> PROMPT: Copy out all lines from the entries below in which "their" occurs.

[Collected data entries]
- Opening Delimiter -
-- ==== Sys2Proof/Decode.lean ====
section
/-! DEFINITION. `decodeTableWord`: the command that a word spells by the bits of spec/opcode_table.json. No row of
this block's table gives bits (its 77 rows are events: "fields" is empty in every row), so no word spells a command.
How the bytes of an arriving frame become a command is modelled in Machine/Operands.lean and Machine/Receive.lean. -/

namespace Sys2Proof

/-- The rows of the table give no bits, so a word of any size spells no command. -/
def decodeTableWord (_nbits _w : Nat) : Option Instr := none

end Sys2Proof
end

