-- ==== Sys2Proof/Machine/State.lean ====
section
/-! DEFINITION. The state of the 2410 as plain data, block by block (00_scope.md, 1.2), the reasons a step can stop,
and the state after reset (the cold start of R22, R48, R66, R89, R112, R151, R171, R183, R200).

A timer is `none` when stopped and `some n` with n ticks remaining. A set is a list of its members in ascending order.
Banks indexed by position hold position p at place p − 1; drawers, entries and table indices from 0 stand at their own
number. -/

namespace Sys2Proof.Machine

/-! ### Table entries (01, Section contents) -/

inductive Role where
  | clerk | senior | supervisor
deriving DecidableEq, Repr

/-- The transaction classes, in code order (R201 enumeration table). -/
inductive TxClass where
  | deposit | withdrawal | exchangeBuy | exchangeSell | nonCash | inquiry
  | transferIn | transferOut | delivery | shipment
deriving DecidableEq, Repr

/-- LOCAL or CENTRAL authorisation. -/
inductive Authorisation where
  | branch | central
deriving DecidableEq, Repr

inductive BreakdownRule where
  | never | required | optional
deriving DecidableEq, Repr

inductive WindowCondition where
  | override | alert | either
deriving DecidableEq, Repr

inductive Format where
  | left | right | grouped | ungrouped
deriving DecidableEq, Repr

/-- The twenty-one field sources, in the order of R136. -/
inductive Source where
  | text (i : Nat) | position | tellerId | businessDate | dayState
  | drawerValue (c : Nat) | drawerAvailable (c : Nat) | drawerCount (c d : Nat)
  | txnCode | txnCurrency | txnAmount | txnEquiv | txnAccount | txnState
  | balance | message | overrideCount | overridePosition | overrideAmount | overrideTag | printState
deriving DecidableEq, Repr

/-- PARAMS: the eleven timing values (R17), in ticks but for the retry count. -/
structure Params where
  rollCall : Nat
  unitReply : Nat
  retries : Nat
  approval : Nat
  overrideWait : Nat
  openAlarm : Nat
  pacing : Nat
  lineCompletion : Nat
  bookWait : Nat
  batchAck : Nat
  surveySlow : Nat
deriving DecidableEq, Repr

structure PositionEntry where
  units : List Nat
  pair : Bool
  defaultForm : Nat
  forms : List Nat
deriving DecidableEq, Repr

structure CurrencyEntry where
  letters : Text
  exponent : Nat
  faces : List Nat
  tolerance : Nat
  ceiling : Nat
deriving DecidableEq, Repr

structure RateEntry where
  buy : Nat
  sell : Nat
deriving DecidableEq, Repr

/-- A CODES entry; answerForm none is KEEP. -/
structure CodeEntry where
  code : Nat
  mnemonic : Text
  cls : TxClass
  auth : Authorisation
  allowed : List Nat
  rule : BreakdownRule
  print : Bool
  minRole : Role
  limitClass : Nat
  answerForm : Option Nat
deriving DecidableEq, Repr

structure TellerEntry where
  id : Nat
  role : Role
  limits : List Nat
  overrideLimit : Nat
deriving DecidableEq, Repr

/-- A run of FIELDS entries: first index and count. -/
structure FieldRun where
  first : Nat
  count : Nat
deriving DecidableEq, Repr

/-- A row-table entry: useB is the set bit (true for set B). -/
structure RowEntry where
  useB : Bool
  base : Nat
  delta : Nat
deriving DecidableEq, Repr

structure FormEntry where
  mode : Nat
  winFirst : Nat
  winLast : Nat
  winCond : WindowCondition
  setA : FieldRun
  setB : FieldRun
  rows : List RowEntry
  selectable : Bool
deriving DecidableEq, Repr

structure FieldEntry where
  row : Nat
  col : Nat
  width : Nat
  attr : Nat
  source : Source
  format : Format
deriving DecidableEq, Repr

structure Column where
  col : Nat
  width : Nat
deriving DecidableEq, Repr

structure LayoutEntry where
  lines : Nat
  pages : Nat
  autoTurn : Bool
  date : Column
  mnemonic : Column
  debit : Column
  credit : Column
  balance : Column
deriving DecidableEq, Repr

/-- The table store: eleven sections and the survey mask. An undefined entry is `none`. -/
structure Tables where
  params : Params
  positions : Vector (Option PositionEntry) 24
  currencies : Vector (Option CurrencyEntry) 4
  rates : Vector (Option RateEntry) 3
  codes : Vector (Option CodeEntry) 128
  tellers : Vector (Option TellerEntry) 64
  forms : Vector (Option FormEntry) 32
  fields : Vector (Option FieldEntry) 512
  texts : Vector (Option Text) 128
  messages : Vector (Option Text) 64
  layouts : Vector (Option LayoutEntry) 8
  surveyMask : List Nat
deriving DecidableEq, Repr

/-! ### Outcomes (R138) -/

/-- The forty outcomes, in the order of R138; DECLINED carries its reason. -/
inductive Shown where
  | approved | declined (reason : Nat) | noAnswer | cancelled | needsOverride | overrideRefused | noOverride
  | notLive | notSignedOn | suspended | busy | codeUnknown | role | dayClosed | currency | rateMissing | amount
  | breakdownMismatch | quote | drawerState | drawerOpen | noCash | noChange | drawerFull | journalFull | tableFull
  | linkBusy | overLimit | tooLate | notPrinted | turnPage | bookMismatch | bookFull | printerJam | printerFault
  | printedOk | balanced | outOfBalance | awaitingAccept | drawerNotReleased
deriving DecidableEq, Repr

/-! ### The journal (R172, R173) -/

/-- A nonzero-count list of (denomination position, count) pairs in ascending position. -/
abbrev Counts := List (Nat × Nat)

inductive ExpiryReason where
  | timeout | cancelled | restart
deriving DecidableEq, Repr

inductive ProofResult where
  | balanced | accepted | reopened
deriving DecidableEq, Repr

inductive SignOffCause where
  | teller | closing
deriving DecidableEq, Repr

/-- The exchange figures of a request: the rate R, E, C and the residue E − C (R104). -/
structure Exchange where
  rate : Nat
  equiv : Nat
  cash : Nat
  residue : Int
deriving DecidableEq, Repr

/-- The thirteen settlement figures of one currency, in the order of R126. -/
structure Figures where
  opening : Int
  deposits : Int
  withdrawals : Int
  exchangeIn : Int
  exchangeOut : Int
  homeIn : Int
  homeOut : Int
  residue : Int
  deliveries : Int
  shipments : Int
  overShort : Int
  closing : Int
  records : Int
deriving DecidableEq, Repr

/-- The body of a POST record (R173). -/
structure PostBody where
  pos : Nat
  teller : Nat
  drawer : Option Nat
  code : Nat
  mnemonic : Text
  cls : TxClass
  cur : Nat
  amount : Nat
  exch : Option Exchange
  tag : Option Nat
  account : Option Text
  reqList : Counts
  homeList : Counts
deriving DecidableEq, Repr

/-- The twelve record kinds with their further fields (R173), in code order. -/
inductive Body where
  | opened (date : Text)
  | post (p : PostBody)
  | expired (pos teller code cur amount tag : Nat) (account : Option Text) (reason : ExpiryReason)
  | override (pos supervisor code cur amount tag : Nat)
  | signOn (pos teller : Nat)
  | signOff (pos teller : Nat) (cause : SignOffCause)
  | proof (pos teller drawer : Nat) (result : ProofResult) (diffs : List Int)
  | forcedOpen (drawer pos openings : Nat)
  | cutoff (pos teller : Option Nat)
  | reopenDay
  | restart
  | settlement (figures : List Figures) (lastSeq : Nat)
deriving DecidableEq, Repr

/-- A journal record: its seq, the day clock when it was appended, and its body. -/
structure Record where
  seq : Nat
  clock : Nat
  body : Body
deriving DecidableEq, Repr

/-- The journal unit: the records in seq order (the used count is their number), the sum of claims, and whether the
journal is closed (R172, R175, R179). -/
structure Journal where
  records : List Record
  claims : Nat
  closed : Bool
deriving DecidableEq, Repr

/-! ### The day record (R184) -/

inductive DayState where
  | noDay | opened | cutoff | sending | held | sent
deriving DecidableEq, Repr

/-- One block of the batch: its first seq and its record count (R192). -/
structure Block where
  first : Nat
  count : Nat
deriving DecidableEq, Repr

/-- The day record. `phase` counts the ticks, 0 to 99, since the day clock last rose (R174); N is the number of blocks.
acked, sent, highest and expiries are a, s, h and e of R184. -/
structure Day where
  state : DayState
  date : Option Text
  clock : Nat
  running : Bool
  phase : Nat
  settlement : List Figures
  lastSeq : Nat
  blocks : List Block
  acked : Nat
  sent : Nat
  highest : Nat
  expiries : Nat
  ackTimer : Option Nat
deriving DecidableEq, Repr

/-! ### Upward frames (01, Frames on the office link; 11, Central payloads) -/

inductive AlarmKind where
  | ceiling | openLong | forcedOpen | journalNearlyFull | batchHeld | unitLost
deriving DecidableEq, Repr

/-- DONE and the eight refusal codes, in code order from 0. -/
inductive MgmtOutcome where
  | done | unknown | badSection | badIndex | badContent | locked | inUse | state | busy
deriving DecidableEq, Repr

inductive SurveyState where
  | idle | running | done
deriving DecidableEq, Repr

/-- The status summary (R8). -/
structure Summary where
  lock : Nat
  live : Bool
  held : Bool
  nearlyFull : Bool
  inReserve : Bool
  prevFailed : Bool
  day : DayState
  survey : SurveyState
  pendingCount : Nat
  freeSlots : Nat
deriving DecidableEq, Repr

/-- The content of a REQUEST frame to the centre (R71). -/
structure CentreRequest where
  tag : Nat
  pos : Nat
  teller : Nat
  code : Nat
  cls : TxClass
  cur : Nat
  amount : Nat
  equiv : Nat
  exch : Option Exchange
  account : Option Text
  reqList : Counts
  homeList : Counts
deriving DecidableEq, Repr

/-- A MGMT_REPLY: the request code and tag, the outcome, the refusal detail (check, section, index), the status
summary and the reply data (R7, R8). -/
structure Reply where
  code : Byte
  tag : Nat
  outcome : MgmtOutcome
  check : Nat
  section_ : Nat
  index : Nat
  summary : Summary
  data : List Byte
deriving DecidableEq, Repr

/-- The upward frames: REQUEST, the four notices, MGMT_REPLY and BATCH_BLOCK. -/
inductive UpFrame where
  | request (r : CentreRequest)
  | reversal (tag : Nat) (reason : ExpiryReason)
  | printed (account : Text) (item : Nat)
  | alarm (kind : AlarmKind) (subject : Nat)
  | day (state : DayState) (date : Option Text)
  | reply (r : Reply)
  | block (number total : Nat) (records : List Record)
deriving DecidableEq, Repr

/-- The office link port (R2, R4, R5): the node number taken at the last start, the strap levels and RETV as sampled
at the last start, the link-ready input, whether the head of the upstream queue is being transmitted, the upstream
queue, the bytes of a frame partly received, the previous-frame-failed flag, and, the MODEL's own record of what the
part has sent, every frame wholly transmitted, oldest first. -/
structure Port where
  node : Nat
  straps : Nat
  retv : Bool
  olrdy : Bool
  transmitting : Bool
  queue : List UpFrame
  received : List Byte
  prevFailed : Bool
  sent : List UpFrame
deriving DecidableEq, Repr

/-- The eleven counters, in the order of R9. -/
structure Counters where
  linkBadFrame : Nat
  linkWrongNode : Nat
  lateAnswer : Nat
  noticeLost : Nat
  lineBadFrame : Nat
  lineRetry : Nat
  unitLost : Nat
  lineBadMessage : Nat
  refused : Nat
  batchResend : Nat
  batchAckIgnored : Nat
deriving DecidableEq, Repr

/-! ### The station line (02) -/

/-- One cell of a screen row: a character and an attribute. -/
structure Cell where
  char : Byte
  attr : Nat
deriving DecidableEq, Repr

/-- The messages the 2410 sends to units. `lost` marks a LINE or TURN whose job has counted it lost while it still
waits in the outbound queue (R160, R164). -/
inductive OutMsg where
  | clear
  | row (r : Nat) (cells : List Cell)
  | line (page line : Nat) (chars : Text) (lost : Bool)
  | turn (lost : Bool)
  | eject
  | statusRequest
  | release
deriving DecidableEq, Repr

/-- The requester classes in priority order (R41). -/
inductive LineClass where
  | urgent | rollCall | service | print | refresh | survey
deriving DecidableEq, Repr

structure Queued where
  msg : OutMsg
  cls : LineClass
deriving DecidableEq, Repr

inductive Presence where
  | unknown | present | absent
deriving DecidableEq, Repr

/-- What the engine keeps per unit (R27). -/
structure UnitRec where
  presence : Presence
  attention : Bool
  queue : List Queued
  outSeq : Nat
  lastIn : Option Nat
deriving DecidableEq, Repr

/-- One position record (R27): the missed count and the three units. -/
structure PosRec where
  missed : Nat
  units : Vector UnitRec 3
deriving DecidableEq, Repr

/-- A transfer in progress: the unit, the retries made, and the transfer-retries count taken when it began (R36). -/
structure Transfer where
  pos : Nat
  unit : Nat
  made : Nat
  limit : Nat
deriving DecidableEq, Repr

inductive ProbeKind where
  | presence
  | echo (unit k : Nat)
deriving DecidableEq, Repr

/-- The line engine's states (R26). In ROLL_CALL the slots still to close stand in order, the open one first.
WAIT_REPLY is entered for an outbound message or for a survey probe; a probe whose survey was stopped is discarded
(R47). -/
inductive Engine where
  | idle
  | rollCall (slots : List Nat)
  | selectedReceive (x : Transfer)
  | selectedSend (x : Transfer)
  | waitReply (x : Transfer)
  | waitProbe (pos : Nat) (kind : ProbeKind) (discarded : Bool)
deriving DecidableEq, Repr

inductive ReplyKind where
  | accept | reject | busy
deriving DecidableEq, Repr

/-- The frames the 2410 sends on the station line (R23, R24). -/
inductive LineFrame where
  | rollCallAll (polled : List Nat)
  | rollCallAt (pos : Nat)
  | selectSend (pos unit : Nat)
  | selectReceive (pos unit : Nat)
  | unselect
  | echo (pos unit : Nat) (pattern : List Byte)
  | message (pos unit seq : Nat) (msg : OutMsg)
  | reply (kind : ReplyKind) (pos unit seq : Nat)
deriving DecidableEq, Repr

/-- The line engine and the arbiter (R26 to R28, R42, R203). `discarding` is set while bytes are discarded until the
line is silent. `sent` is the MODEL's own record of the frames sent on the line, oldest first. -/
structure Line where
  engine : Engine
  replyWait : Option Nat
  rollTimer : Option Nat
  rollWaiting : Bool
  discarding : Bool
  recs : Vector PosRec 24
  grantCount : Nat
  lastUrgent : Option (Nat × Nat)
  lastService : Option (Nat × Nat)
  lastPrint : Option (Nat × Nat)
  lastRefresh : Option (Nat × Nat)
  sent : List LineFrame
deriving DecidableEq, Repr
- Closing Delimiter -
> SOLUTION TO THIS EXERCISE:
Banks indexed by position hold position p at place p − 1; drawers, entries and table indices from 0 stand at their own
/-- The twelve record kinds with their further fields (R173), in code order. -/
/-- The journal unit: the records in seq order (the used count is their number), the sum of claims, and whether the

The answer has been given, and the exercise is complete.